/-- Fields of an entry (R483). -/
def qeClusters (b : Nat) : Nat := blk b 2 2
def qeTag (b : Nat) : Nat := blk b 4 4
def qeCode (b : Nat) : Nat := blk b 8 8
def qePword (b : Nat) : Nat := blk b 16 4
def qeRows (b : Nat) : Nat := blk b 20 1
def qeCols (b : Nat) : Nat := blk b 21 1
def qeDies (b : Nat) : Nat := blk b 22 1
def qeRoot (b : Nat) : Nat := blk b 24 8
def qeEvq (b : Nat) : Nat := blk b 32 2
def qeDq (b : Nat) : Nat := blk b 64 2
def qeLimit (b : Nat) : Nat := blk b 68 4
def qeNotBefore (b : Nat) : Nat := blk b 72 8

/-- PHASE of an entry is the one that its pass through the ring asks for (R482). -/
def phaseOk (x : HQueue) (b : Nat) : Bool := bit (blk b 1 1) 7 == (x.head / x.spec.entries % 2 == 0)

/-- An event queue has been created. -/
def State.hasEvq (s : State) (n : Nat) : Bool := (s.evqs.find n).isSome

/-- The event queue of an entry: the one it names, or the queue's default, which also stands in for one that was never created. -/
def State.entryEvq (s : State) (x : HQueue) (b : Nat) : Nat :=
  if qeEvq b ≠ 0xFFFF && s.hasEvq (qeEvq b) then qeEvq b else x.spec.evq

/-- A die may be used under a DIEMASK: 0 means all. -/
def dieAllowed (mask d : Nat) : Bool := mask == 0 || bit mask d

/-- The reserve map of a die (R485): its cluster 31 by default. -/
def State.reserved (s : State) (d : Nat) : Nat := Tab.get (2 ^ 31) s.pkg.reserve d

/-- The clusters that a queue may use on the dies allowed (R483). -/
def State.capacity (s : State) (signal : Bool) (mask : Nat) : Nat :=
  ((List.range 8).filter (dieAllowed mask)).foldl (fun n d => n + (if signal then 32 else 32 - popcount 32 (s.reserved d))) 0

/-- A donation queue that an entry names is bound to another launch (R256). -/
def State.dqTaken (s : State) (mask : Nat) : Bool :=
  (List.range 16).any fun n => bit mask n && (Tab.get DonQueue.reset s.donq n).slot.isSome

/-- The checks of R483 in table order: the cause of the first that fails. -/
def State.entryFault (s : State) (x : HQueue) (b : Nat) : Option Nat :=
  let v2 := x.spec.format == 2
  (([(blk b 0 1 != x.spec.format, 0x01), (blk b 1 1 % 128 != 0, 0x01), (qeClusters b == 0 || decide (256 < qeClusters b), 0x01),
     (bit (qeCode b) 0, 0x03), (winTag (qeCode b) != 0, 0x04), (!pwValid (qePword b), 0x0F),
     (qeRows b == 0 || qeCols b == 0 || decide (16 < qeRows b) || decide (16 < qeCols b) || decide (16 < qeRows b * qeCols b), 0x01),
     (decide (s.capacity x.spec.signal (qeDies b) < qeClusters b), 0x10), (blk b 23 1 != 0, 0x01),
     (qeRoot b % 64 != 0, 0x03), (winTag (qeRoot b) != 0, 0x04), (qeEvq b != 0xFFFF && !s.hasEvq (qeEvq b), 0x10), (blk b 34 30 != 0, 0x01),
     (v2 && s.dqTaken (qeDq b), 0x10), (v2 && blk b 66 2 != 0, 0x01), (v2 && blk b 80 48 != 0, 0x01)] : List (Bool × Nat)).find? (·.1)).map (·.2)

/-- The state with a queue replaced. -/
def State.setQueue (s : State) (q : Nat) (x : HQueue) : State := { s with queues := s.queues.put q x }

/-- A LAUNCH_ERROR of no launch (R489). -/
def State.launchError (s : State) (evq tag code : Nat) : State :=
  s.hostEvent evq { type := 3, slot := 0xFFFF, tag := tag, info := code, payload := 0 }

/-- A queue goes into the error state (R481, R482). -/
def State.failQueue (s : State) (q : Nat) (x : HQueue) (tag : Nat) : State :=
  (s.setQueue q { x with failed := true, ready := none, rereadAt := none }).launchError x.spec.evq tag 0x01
^^^^^^^^
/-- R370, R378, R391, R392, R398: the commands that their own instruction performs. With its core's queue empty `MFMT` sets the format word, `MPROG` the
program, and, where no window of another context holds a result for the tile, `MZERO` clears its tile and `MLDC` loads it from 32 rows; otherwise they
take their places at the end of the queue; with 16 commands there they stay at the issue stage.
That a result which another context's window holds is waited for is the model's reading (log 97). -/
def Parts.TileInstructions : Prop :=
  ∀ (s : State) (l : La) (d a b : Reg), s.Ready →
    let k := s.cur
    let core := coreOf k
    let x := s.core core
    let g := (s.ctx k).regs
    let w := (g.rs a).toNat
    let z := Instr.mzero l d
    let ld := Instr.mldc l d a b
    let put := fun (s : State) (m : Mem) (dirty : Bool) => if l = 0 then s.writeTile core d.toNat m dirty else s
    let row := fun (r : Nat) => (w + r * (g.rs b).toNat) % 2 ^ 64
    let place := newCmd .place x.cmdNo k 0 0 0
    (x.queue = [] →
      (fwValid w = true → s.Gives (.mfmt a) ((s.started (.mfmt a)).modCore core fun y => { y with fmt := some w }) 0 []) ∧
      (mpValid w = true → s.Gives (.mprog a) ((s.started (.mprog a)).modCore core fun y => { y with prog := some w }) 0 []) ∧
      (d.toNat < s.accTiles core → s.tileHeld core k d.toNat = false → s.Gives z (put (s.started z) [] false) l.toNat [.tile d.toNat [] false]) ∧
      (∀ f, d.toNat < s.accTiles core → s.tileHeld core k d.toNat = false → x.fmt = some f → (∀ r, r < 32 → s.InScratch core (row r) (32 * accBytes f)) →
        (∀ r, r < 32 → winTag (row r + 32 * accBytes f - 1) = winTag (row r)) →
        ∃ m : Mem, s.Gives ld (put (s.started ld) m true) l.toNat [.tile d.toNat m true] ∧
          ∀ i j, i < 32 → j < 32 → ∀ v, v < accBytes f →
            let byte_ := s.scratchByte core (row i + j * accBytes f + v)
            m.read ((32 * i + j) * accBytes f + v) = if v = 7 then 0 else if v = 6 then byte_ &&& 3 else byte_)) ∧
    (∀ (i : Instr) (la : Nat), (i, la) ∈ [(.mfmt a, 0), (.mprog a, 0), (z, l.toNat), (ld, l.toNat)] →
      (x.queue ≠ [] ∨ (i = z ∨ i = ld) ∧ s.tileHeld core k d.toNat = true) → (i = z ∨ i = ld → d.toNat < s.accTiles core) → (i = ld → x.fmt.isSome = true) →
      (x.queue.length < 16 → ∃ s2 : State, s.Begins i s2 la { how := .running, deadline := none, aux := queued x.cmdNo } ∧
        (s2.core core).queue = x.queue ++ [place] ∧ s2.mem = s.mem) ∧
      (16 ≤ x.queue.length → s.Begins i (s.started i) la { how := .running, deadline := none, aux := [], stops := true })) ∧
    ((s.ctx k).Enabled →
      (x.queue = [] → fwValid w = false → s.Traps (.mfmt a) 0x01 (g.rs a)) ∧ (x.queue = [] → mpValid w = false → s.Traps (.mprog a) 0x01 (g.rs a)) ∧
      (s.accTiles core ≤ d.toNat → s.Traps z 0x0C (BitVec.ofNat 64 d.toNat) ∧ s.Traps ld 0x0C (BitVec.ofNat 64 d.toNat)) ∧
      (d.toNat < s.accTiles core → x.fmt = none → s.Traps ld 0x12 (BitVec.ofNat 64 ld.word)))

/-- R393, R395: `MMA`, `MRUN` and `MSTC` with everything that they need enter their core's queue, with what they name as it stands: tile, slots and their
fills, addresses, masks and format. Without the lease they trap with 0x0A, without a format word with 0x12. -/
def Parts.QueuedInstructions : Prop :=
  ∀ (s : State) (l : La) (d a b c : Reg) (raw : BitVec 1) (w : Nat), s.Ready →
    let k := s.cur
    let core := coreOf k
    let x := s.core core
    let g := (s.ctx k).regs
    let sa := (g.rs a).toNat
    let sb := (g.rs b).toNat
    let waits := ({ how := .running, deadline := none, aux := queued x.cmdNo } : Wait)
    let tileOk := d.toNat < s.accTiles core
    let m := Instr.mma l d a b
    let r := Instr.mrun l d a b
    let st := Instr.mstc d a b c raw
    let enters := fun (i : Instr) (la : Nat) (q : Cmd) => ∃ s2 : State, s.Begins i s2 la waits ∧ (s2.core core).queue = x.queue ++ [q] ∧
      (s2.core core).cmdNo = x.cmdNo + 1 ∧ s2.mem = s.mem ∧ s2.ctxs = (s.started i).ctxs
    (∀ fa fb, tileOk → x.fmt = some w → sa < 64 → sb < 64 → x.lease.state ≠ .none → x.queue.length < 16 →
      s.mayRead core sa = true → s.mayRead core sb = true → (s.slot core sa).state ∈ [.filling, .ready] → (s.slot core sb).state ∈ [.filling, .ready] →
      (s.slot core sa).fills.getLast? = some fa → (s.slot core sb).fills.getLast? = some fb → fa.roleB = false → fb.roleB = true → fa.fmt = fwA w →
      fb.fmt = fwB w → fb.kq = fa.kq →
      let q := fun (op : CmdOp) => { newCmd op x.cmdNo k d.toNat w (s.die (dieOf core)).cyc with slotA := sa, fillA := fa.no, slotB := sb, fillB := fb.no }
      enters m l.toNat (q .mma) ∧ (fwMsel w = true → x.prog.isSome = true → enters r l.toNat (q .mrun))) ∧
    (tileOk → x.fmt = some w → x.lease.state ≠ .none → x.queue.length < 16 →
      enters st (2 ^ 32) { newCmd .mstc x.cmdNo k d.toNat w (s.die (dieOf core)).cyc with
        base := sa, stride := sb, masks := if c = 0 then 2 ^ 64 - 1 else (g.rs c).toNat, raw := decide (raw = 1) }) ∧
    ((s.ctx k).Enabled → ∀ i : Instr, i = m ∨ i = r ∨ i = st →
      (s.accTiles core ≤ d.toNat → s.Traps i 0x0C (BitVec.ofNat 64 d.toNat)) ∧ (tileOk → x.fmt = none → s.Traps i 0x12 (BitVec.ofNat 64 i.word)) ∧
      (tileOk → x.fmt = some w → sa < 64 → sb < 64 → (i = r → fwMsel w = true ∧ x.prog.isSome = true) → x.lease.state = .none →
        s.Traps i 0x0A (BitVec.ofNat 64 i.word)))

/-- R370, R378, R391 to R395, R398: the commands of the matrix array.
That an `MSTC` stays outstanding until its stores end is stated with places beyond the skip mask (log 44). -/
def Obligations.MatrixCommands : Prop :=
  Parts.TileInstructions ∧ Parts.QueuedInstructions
^^^^^^^^
Using the material above, transcribe exactly the lines from the line with "entry (R483). -/" to the line with "(([(blk b 0"; both count, and nothing else goes in.

/-- Fields of an entry (R483). -/
def qeClusters (b : Nat) : Nat := blk b 2 2
def qeTag (b : Nat) : Nat := blk b 4 4
def qeCode (b : Nat) : Nat := blk b 8 8
def qePword (b : Nat) : Nat := blk b 16 4
def qeRows (b : Nat) : Nat := blk b 20 1
def qeCols (b : Nat) : Nat := blk b 21 1
def qeDies (b : Nat) : Nat := blk b 22 1
def qeRoot (b : Nat) : Nat := blk b 24 8
def qeEvq (b : Nat) : Nat := blk b 32 2
def qeDq (b : Nat) : Nat := blk b 64 2
def qeLimit (b : Nat) : Nat := blk b 68 4
def qeNotBefore (b : Nat) : Nat := blk b 72 8

/-- PHASE of an entry is the one that its pass through the ring asks for (R482). -/
def phaseOk (x : HQueue) (b : Nat) : Bool := bit (blk b 1 1) 7 == (x.head / x.spec.entries % 2 == 0)

/-- An event queue has been created. -/
def State.hasEvq (s : State) (n : Nat) : Bool := (s.evqs.find n).isSome

/-- The event queue of an entry: the one it names, or the queue's default, which also stands in for one that was never created. -/
def State.entryEvq (s : State) (x : HQueue) (b : Nat) : Nat :=
  if qeEvq b ≠ 0xFFFF && s.hasEvq (qeEvq b) then qeEvq b else x.spec.evq

/-- A die may be used under a DIEMASK: 0 means all. -/
def dieAllowed (mask d : Nat) : Bool := mask == 0 || bit mask d

/-- The reserve map of a die (R485): its cluster 31 by default. -/
def State.reserved (s : State) (d : Nat) : Nat := Tab.get (2 ^ 31) s.pkg.reserve d

/-- The clusters that a queue may use on the dies allowed (R483). -/
def State.capacity (s : State) (signal : Bool) (mask : Nat) : Nat :=
  ((List.range 8).filter (dieAllowed mask)).foldl (fun n d => n + (if signal then 32 else 32 - popcount 32 (s.reserved d))) 0

/-- A donation queue that an entry names is bound to another launch (R256). -/
def State.dqTaken (s : State) (mask : Nat) : Bool :=
  (List.range 16).any fun n => bit mask n && (Tab.get DonQueue.reset s.donq n).slot.isSome

/-- The checks of R483 in table order: the cause of the first that fails. -/
def State.entryFault (s : State) (x : HQueue) (b : Nat) : Option Nat :=
  let v2 := x.spec.format == 2
  (([(blk b 0 1 != x.spec.format, 0x01), (blk b 1 1 % 128 != 0, 0x01), (qeClusters b == 0 || decide (256 < qeClusters b), 0x01),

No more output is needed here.